Task objective: From the line below that contains "match startCmd s c with" to the line that contains "match s.readySlot core with", repeat every line exactly, both ends included, and nothing else.

- - - -

-- ==== Sys2Proof/Machine/Sequencer.lean ====
section
/-! DEFINITION. The vector sequencer (R104, R345): the run of one command, the issue that starts its command at once
or puts it into its thread's queue, and VECTOR_SEQUENCER_START, which starts the head of a queue. -/
namespace Sys2Proof.Machine

/-- Runs a command of the current slot's thread. -/
def runCmd (s : State) (c : VCmd) : Res State :=
  match c.op with
  | .mv => runMv s c
  | .splat => runSplat s c
  | .get => runGet s c
  | .put => runPut s c
  | .movr => runMoveReg s c.a c.d
  | .movw => runMoveReg s c.d c.a
  | .int k => runInt s c k false
  | .cmpInt k => runCmpInt s c k false
  | .wide k => runWide s c k false
  | .abs => runInt s c 0x18 false
  | .flt k => runFlt s c k false
  | .cmpFlt k => runCmpFlt s c k false
  | .unary k => runFlt s c k false
  | .cls => runClass s c
  | .intG k => runInt s c k true
  | .cmpIntG k => runCmpInt s c k true
  | .wideG k => runWide s c k true
  | .fltG k => runFlt s c k true
  | .cmpFltG k => runCmpFlt s c k true
  | .cvt => runCvt s c
  | .cvtSat => runSat s c
  | .cvtSc => runSc s c
  | .cvtDs => runDs s c
  | .shift => runShift s c false
  | .rot => runShift s c true
  | .feedLo => runFeed s c false
  | .feedHi => runFeed s c true
  | .pick => runPick s c
  | .pack => runPack s c
  | .spread => runSpread s c
  | .scanInt k => runScanInt s c k
  | .scanFlt => runScanFlt s c
  | .redInt k => runRedInt s c k
  | .redFlt k => runRedFlt s c k
  | .mbound => runMbound s c
  | .mlogic k => runMlogic s c k
  | .mmv => runMmv s c
  | .mcnt => runMcnt s c
  | .mfirst => runMfirst s c
  | .mfromv => runMfromv s c
  | .mtov => runMtov s c
  | .mpush => runMpush s c
  | .melse => runMelse s c
  | .mpop => runMpop s c
  | .load m => runLoad s c m
  | .store m => runStore s c m
  | .gld => runGld s c
  | .scs => runScs s c
  | .vamo k => runVamo s c k
  | .sample f => runSample s c f
  | .boxtest => runBox s c
  | .tritest => runTri s c
  | .partition => runPartition s c
  | .mzero => runMzero s c
  | .mrd => runMrd s c
  | .mwr => runMwr s c
  | .mcvt => runMcvt s c
  | .cfg => .ok s

/-! ## The queue and the vector unit (R104, R105, R109, R345) -/

/-- The tags of a thread's registers as a queued command keeps them. -/
def tagsOf (v : Tab VReg) : Tab Nat := v.map (fun e => (e.1, e.2.fmt.toNat + 32 * e.2.grp.toNat))
/-- Registers with their bits as they are and their tags as listed. -/
def retag (v : Tab VReg) (tags : Tab Nat) : Tab VReg :=
  v.map (fun e => (e.1, ⟨e.2.bits, BitVec.ofNat 5 (tags.getD e.1 0), BitVec.ofNat 2 (tags.getD e.1 0 / 32)⟩))

/-- Whether an operation writes a g register (R21). -/
def VOp.toG : VOp → Bool
  | .get | .mcnt | .mfirst | .redInt _ | .redFlt _ | .partition => true
  | _ => false

/-- Whether an operation on registers sets c.vstart to 0 when it completes (R107); a memory instruction does so when it runs. -/
def VOp.endsVstart : VOp → Bool
  | .get | .put | .movr | .movw | .mbound | .mlogic _ | .mmv | .mcnt | .mfirst | .mfromv | .mtov | .mpush | .melse | .mpop
  | .mzero | .cfg => false
  | op => !op.isMem

/-- The occupancy in clk of each active element group at a source width (R109). -/
def VOp.clks (op : VOp) (w : Nat) : Nat :=
  let slow := w == 64
  match op with
  | .int c | .intG c =>
    if c = 0x02 || c = 0x03 || c = 0x04 || c = 0x05 then (if slow then 2 else 1)
    else if 0x06 ≤ c && c ≤ 0x09 then (if slow then 16 else 8)
    else 1
  | .flt c | .fltG c | .unary c =>
    if c = 0x03 || (0x10 ≤ c && c ≤ 0x14) then (if slow then 16 else 8) else if slow then 2 else 1
  | .cmpFlt _ | .cmpFltG _ | .cls => if slow then 2 else 1
  | .cvtDs | .pack | .spread | .scanInt _ | .scanFlt => 2
  | .pick => 4
  | _ => 1

/-- The registers of a group in which active elements lie (R108). -/
def activeGroups (w : Nat) (idx : List Nat) : Nat := ((idx.map (fun i => i * w / 1024)).eraseDups).length

/-- The clk for which a started command occupies the vector unit (R109, R157, R202). -/
def unitClks (t : Thread) (c : VCmd) : Nat :=
  let idx (r vstart : Nat) : List Nat := t.actives c.m (t.ew r) (t.count r) c.vl vstart
  let groups (r : Nat) : Nat := activeGroups (t.ew r) (idx r c.vstart)
  match c.op with
  | .mzero | .mrd | .mwr | .mcvt | .tritest => 8
  | .boxtest | .partition => 4
  | .get | .put | .movr | .movw | .mbound | .mlogic _ | .mmv | .mcnt | .mfirst | .mfromv | .mpush | .melse | .mpop | .cfg => 1
  | .mtov => activeGroups (t.ew c.d) (List.range c.vl)
  | .redInt _ | .redFlt _ => if groups c.a = 0 then 1 else groups c.a + 6
  | .cmpInt _ | .cmpIntG _ | .cmpFlt _ | .cmpFltG _ => c.op.clks (t.ew c.a) * groups c.a
  | .cvt | .cvtSat | .cvtSc => activeGroups (max (t.ew c.a) (t.ew c.d)) (idx c.d c.vstart)
  | .pack => 2 * groups c.a
  | .spread => 2 * activeGroups (t.ew c.d) (idx c.d 0)
  | op => op.clks (t.ew c.d) * groups c.d

/-- A command of a slot has started: its core's vector unit is taken (R345). -/
def State.occupy (s : State) (n : Nat) : State :=
  let c := coreOf s.cur
  s.setCore c { s.core c with vfree := s.clk + max n 1, vlast := slotOf s.cur }

/-- Whether a slot's queue holds a command its core's sequencer may start: its head, ready by now, once the unit is free (R104,
R345). -/
def State.mayStart (s : State) (k : Nat) : Bool :=
  let t := s.thread k
  (match t.st with
   | .running | .waiting _ => true
   | _ => false) && !t.held && t.headReady && t.vready ≤ s.clk && (s.core (coreOf k)).vfree ≤ s.clk && !s.dev.sealing && !s.dev.tripped &&
    !(s.die (dieOf k)).inReset

/-- The place of a slot in the rotation after the slot started last (R345). -/
def turnAfter (last slot : Nat) : Nat := (slot + 15 - last) % 16

/-- The slot of a core whose command starts next: the one that became ready earliest, and among several the first in rotation
(R345). -/
def State.readySlot (s : State) (core : Nat) : Option Nat :=
  let last := (s.core core).vlast
  let rank (k : Nat) : Nat := (s.thread k).vready * 16 + turnAfter last (slotOf k)
  s.threads.foldl (fun best e =>
    if coreOf e.1 == core && s.mayStart e.1 then
      match best with
      | none => some e.1
      | some b => if rank e.1 < rank b then some e.1 else best
    else best) none

/-- Whether a vector instruction that issues starts at once: its thread's queue is empty, the unit is free, and no other command
has been ready before it. -/
def State.startsNow (s : State) : Bool :=
  s.thr.vq.isEmpty && (s.core (coreOf s.cur)).vfree ≤ s.clk && (s.readySlot (coreOf s.cur)).isNone

/-- Runs a command at once. -/
def startCmd (s : State) (c : VCmd) : Res State := do
  let n := unitClks s.thr c
  let s ← runCmd s c
  .ok (s.occupy n)

/-- Puts a command into its thread's queue: its g result is pending from now on, and the completion's write of c.vstart comes in
program order. A memory instruction's results are pending once it has run, up to when its thread's turns are idle (R105). -/
def State.queueCmd (s : State) (c : VCmd) : State :=
  let id := s.uid + 1
  let toG := c.op.toG && !c.op.isMem && c.d != 0
  let t := if c.op.endsVstart then s.thr.clearVstart else s.thr
  let t := { t with vready := if t.vq.isEmpty then s.clk else t.vready,
                    vq := t.vq ++ [{ c with id := if toG then id else 0, tags := tagsOf t.v }] }
  let s := { s with uid := id }.putThr t
  if toG then s.addScPend id [c.d] else s

/-- A command takes a place in its thread's queue of 8, and the thread goes on; where the queue is full the turn goes idle (R104). -/
def enqueue (s : State) (c : VCmd) : Res State := if s.thr.vq.length ≥ 8 then stall s else .ok ((s.queueCmd c).advance 4)

/-- The last part of a vector instruction's issue: it starts, where its registers have received every earlier write, or takes a
place in its thread's queue (R104). A memory instruction that starts and finds its accesses held stays in the queue. -/
def issueCmd (s : State) (c : VCmd) : Res State :=
  if s.startsNow && s.thr.cmdReady c then
    match startCmd s c with
    | .ok s' => .ok (s'.advance 4)
    | .error e => if c.op.isMem && e.why == .stall then enqueue s c else .error e
  else enqueue s c

/-- The last part of the issue of an instruction that has captured c.vl and c.vstart. -/
def vecIssue (s : State) (c : VCmd) : Res State := do
  captured s [codeVl, codeVstart]
  issueCmd s c

/-- Whether a pending result is that of a queued command. -/
def Pend.isOf (id : Nat) : Pend → Bool
  | .sc j _ => id != 0 && j == id
  | _ => false

/-- The thread as a queued command finds it when it starts: with the tags of its issue, and, unless it is a memory instruction, its
own pending result alone. -/
def Thread.forCmd (t : Thread) (c : VCmd) (rest : List VCmd) : Thread :=
  { t with vq := rest, v := if c.tags.isEmpty then t.v else retag t.v c.tags,
           pend := if c.op.isMem then t.pend else t.pend.filter (Pend.isOf c.id) }

/-- The thread after a queued command has run: the issue side, which later instructions may have changed, stands as `old` has
it; a memory instruction, behind which nothing has issued, and a replayed one that had not been queued set c.vstart themselves. -/
def Thread.afterCmd (t old : Thread) (c : VCmd) : Thread :=
  { t with v := if c.tags.isEmpty then t.v else retag t.v (tagsOf old.v),
           vstart := if c.tags.isEmpty || c.op.isMem then t.vstart else old.vstart,
           pend := if c.op.isMem then t.pend else old.pend.filter (fun p => !p.isOf c.id) ++ t.pend }

/-- VECTOR_SEQUENCER_START (R104, R227, R345): the head of a queue of a core starts, and the one behind it stands at the head from
the next clk. One that meets poison traps with the commands behind it as the thread's remainder; a memory instruction that parks or
traps leaves the queue with the thread at its address, and one whose accesses are held tries again from the next clk, behind the
commands that are ready by now. -/
def execVectorSequencerStart (core : Nat) (s : State) : Host.Outcome State Fault Refusal :=
  match s.readySlot core with
  | none => .next s
  | some k =>
    match (s.thread k).vq with
    | [] => .next s
    | c :: rest =>
      let old := s.thread k
      let s₀ := { s with cur := k }
      let s₁ := s₀.putThr (old.forCmd c rest)
      match runCmd s₁ c with
      | .ok u =>
        let t := u.thr.afterCmd old c
        .next ((u.putThr { t with vready := s.clk + 1, replay := t.replay && !rest.isEmpty }).occupy (unitClks s₁.thr c))
      | .error e =>
        match e.why with
        | .held v _ => .next (s₀.holdRemainder v c rest old.pc)
        | .trap cause v _ => .next ((e.st.putThr (e.st.thr.afterCmd old c)).takeTrapAt k cause v c.pc c.pc 0)
        | .park va => .next ((e.st.putThr { e.st.thr.afterCmd old c with pc := c.pc }).takePark k va)
        | .stall => .next (s.setThread k { old with vready := s.clk + 1 })

end Sys2Proof.Machine
end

- - - -

Exercise solution:
    match startCmd s c with
    | .ok s' => .ok (s'.advance 4)
    | .error e => if c.op.isMem && e.why == .stall then enqueue s c else .error e
  else enqueue s c

/-- The last part of the issue of an instruction that has captured c.vl and c.vstart. -/
def vecIssue (s : State) (c : VCmd) : Res State := do
  captured s [codeVl, codeVstart]
  issueCmd s c

/-- Whether a pending result is that of a queued command. -/
def Pend.isOf (id : Nat) : Pend → Bool
  | .sc j _ => id != 0 && j == id
  | _ => false

/-- The thread as a queued command finds it when it starts: with the tags of its issue, and, unless it is a memory instruction, its
own pending result alone. -/
def Thread.forCmd (t : Thread) (c : VCmd) (rest : List VCmd) : Thread :=
  { t with vq := rest, v := if c.tags.isEmpty then t.v else retag t.v c.tags,
           pend := if c.op.isMem then t.pend else t.pend.filter (Pend.isOf c.id) }

/-- The thread after a queued command has run: the issue side, which later instructions may have changed, stands as `old` has
it; a memory instruction, behind which nothing has issued, and a replayed one that had not been queued set c.vstart themselves. -/
def Thread.afterCmd (t old : Thread) (c : VCmd) : Thread :=
  { t with v := if c.tags.isEmpty then t.v else retag t.v (tagsOf old.v),
           vstart := if c.tags.isEmpty || c.op.isMem then t.vstart else old.vstart,
           pend := if c.op.isMem then t.pend else old.pend.filter (fun p => !p.isOf c.id) ++ t.pend }

/-- VECTOR_SEQUENCER_START (R104, R227, R345): the head of a queue of a core starts, and the one behind it stands at the head from
the next clk. One that meets poison traps with the commands behind it as the thread's remainder; a memory instruction that parks or
traps leaves the queue with the thread at its address, and one whose accesses are held tries again from the next clk, behind the
commands that are ready by now. -/
def execVectorSequencerStart (core : Nat) (s : State) : Host.Outcome State Fault Refusal :=
  match s.readySlot core with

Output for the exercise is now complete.